PROBLEM TO WORK ON: Report each line of the data that has "string" somewhere in it.

Saved data entries

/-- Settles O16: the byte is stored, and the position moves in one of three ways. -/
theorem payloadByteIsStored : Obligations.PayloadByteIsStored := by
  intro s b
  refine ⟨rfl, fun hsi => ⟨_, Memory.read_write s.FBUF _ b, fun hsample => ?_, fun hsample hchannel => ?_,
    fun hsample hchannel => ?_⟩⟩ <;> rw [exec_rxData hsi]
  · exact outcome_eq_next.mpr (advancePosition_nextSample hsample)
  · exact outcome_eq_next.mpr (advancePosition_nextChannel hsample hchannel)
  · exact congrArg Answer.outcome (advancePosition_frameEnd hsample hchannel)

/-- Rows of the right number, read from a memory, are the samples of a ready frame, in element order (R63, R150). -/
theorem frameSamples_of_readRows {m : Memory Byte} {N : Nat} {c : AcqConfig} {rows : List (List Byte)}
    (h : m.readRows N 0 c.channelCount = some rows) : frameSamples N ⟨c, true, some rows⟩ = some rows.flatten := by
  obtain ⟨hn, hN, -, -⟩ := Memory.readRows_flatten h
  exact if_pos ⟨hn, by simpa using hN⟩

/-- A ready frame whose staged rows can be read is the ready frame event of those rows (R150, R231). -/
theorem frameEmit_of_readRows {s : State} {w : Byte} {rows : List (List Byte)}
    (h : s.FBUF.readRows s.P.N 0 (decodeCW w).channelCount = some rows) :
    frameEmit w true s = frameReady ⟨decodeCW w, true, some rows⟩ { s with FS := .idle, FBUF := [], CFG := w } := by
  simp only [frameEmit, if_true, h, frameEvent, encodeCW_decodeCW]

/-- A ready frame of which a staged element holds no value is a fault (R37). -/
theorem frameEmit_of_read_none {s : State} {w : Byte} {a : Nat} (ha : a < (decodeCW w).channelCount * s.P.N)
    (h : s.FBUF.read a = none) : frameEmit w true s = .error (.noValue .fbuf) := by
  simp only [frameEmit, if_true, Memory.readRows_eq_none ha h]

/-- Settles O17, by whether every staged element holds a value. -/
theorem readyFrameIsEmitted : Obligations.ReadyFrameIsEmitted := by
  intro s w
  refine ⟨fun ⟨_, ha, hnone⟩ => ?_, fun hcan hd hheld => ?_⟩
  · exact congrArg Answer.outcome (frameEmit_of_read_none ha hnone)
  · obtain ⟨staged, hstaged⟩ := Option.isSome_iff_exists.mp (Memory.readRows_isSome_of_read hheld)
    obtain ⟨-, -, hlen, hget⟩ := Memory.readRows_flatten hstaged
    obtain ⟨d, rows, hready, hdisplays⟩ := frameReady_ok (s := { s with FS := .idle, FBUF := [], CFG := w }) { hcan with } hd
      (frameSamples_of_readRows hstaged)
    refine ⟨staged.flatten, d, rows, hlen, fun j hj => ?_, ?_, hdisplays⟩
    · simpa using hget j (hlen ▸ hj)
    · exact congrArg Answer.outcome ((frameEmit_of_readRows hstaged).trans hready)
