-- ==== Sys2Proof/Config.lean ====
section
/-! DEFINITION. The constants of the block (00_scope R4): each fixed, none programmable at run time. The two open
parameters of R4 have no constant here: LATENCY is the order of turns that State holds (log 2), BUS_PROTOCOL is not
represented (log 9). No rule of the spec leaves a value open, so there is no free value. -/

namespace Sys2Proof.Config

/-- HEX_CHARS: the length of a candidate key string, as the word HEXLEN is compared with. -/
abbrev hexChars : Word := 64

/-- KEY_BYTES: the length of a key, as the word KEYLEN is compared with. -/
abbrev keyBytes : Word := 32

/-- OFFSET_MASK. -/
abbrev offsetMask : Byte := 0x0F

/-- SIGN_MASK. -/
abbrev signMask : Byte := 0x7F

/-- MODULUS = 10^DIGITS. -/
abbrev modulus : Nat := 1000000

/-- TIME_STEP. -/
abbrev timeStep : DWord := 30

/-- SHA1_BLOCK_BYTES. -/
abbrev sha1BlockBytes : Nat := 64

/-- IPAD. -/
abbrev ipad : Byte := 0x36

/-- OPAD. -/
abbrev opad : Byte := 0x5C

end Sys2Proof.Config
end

* * *

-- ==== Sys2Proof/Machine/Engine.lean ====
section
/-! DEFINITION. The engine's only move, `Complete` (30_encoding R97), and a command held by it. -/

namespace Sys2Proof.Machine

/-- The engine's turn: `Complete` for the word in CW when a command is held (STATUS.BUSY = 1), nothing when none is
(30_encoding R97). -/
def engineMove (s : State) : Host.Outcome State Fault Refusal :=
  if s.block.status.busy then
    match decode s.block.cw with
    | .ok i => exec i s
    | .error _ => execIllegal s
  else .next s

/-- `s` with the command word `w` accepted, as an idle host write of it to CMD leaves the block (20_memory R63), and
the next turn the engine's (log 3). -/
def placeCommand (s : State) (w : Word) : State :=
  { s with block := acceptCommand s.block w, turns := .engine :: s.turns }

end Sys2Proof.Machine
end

---

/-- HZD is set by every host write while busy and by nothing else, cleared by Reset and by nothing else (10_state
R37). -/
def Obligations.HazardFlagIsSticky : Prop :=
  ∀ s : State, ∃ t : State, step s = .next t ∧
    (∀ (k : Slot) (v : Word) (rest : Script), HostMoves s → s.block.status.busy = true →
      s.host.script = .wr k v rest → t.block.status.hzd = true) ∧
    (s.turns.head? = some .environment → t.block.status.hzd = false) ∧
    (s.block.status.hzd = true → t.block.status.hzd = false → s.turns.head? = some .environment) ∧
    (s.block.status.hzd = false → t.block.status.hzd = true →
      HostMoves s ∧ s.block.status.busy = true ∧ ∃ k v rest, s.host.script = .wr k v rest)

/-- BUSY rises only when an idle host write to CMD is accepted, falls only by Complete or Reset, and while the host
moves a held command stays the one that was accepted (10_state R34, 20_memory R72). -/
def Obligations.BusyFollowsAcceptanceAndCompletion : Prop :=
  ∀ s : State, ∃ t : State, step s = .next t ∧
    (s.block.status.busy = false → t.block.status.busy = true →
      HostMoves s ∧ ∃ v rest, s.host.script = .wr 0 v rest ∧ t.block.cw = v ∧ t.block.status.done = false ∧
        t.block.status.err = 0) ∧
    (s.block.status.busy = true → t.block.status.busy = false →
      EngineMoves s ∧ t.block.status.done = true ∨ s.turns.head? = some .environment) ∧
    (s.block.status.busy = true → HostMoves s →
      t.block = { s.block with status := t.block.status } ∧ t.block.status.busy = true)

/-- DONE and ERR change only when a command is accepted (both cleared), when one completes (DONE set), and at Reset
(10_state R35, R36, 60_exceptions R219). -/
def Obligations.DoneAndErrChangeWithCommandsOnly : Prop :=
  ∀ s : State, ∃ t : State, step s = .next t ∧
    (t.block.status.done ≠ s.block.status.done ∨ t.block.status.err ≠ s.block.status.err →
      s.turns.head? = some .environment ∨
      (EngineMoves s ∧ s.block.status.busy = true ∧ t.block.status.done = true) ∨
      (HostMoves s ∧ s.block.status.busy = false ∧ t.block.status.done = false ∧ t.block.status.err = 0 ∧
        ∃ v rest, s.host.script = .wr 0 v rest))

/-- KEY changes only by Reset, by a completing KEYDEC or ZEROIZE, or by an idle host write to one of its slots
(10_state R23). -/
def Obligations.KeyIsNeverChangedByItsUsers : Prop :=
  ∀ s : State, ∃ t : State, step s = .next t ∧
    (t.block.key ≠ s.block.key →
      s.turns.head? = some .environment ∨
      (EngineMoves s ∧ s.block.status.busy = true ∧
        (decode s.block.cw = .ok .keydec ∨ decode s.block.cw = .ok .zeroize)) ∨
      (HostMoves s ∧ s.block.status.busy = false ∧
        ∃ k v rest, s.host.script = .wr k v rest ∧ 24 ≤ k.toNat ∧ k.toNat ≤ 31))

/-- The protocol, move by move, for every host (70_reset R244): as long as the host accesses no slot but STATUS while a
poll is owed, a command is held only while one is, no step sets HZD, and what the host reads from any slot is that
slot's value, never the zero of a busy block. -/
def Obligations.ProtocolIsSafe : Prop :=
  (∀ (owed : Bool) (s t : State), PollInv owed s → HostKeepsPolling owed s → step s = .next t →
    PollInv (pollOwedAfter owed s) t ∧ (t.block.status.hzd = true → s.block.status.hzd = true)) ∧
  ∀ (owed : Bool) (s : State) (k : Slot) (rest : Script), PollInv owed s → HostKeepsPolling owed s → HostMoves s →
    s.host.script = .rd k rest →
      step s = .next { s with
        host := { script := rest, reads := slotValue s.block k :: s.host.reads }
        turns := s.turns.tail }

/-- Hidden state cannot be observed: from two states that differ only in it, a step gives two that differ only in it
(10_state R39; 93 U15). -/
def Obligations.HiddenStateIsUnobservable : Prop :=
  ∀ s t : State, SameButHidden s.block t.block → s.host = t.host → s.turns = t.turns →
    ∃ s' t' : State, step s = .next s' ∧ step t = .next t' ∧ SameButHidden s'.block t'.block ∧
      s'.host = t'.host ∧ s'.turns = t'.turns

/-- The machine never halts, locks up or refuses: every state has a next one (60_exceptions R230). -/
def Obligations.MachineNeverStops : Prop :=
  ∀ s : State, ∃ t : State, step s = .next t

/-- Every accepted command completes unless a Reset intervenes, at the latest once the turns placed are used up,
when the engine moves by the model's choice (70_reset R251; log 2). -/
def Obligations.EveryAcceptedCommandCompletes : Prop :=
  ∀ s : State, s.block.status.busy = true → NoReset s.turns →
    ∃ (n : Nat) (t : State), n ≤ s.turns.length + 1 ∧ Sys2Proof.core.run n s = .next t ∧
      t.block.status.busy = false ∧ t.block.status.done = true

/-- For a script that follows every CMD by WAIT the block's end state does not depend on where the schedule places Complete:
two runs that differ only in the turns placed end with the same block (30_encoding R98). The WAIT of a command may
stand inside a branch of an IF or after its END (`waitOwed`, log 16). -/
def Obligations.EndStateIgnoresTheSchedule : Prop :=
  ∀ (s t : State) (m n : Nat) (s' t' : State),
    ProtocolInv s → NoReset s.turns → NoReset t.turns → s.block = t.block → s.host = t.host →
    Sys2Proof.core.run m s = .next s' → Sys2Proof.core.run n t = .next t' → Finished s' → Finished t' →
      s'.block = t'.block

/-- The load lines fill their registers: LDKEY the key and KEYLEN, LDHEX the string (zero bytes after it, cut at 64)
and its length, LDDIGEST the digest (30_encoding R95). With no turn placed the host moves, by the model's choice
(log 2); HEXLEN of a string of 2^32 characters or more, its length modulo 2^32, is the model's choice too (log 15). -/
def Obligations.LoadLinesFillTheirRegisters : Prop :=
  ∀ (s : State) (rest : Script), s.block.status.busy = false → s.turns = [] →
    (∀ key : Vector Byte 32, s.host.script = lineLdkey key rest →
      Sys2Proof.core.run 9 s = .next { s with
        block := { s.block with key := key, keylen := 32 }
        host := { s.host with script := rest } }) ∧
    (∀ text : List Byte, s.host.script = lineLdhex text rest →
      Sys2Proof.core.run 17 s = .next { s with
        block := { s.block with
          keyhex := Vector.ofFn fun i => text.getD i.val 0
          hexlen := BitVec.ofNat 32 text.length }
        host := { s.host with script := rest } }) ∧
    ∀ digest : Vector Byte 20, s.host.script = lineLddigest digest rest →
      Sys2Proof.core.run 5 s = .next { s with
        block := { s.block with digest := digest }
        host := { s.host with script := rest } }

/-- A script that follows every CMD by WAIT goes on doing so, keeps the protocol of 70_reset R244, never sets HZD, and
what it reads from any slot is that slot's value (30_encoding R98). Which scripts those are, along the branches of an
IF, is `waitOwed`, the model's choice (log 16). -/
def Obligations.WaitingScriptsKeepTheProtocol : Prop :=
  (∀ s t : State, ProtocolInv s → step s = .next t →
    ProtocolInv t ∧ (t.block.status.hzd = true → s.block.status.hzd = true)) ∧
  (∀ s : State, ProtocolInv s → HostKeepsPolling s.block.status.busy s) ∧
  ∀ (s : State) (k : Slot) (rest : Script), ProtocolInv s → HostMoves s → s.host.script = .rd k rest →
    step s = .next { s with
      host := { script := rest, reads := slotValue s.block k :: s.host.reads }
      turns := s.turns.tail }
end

WRITTEN SOLUTION:
/-- HEX_CHARS: the length of a candidate key string, as the word HEXLEN is compared with. -/
/-- The load lines fill their registers: LDKEY the key and KEYLEN, LDHEX the string (zero bytes after it, cut at 64)
(log 2); HEXLEN of a string of 2^32 characters or more, its length modulo 2^32, is the model's choice too (log 15). -/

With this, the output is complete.